As submerged plant invasions are often not identified until individual plants have reached the water’s surface, chances of an early response for control and management are small. Although the presence of submerged plants can initially improve water quality through increasing levels of dissolved oxygen in the water column (Brix & Shierup, 1989; Jha et al., 2015; Kelly et al., 2015), when populations explode, the dense monoculture stands have negative implications similar to those of floating invasive plants. These include damage to hydro-electrical equipment, decreased water quality and biodiversity, reduction in flow rate, limitations to water access, as well as altering nutrient regimes and sedimentation which may increase flood risk (Chen & Barko, 1988; Barko et al., 1988; Vermaat et al., 2000; Bickel & Closs, 2008; Yarrow et al., 2009; Stiers et al., 2011).

This study proposes that in the systems dominated by floating invasive plants, the application of biological control agents rapidly diminishes the dense mats, and their decay results in a sudden influx of nutrients and increased light levels in the water column (Jewell, 1971; Hill, 1979; Shilla et al., 2006; Chimney & Pietro, 2006; Longhi et al., 2008). This process, further fueled by external nutrient loading, creates a resource-rich and poorly occupied habitat that is vulnerable to plant colonization.
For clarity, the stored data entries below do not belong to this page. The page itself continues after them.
-- ==== Sys2Proof/Laws/PerInstr.lean ====
section
/-! SUPPORT. Statements about every command, made per constructor. -/

namespace Sys2Proof.Laws.EncodingRow

/-- The command's word is taken by the command's own row of the match and mask table (30_encoding.md R89), on every block
that has the command. -/
def Statement (i : Instr) : Prop := ∀ hasCancel : Bool, wellFormed hasCancel i = true → i.row.takes hasCancel (encode i) = true

theorem operandMask_bit : ∀ i : Fin 32, (0xFFFF0000#32).getLsbD i.val = decide (16 ≤ i.val) := by decide

/-- The mask 0xFFFF_0000 of a packed word leaves the opcode. -/
theorem packWord_and_operandMask (op : BitVec 4) (x : BitVec 16) :
    packWord op x &&& 0xFFFF0000#32 = op.zeroExtend 32 <<< 28 := by
  ext i hi
  have hm : (0xFFFF0000#32)[i] = decide (16 ≤ i) := operandMask_bit ⟨i, hi⟩
  by_cases h : i < 16
  · have h28 : i < 28 := by omega
    have h16 : ¬ 16 ≤ i := by omega
    simp only [BitVec.getElem_and, hm, h16, decide_false, Bool.and_false]
    simp [h28]
  · have hx : x.getLsbD i = false := BitVec.getLsbD_of_ge x i (by omega)
    have h16 : 16 ≤ i := by omega
    simp only [BitVec.getElem_and, hm, h16, decide_true, Bool.and_true]
    simp [packWord, hx]

theorem cfg (f : Format) : Statement (.cfg f) := by
  intro hc _
  cases f <;> cases hc <;> rfl

theorem start : Statement .start := by
  intro hc _
  cases hc <;> rfl

theorem sample (x : Sample) : Statement (.sample x) := by
  intro hc _
  simp [Instr.row, sampleRow, OpcodeRow.takes, encode, packWord_and_operandMask]

theorem eos : Statement .eos := by
  intro hc _
  cases hc <;> rfl

theorem srcerr (c : Cause) : Statement (.srcerr c) := by
  intro hc _
  simp [Instr.row, srcerrRow, OpcodeRow.takes, encode, packWord_and_operandMask]

theorem cancel : Statement .cancel := by
  intro hc h
  cases hc
  · exact absurd h (by decide)
  · rfl

end Sys2Proof.Laws.EncodingRow
end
The fundamental processes involved in biological control result in community level trophic cascade effects, yet understanding of the long-term and wider scale consequences that this has on systems is limited (Polis et al., 2000; Carvalheiro et al., 2008; Simberloff, 2014; Nofemela, 2013; López-Núñez et al., 2017). Historically, biological control research stems from a bi-trophic perspective; exploring interactions between a target weed and its potential agent. This species-level approach to managing invasive plants may help with immediate issues related to their establishment. However, exploring multi-trophic cascade effects would paint a more holistic picture of the impacts control can have, thus saving time and resources as well as increasing system sustainability.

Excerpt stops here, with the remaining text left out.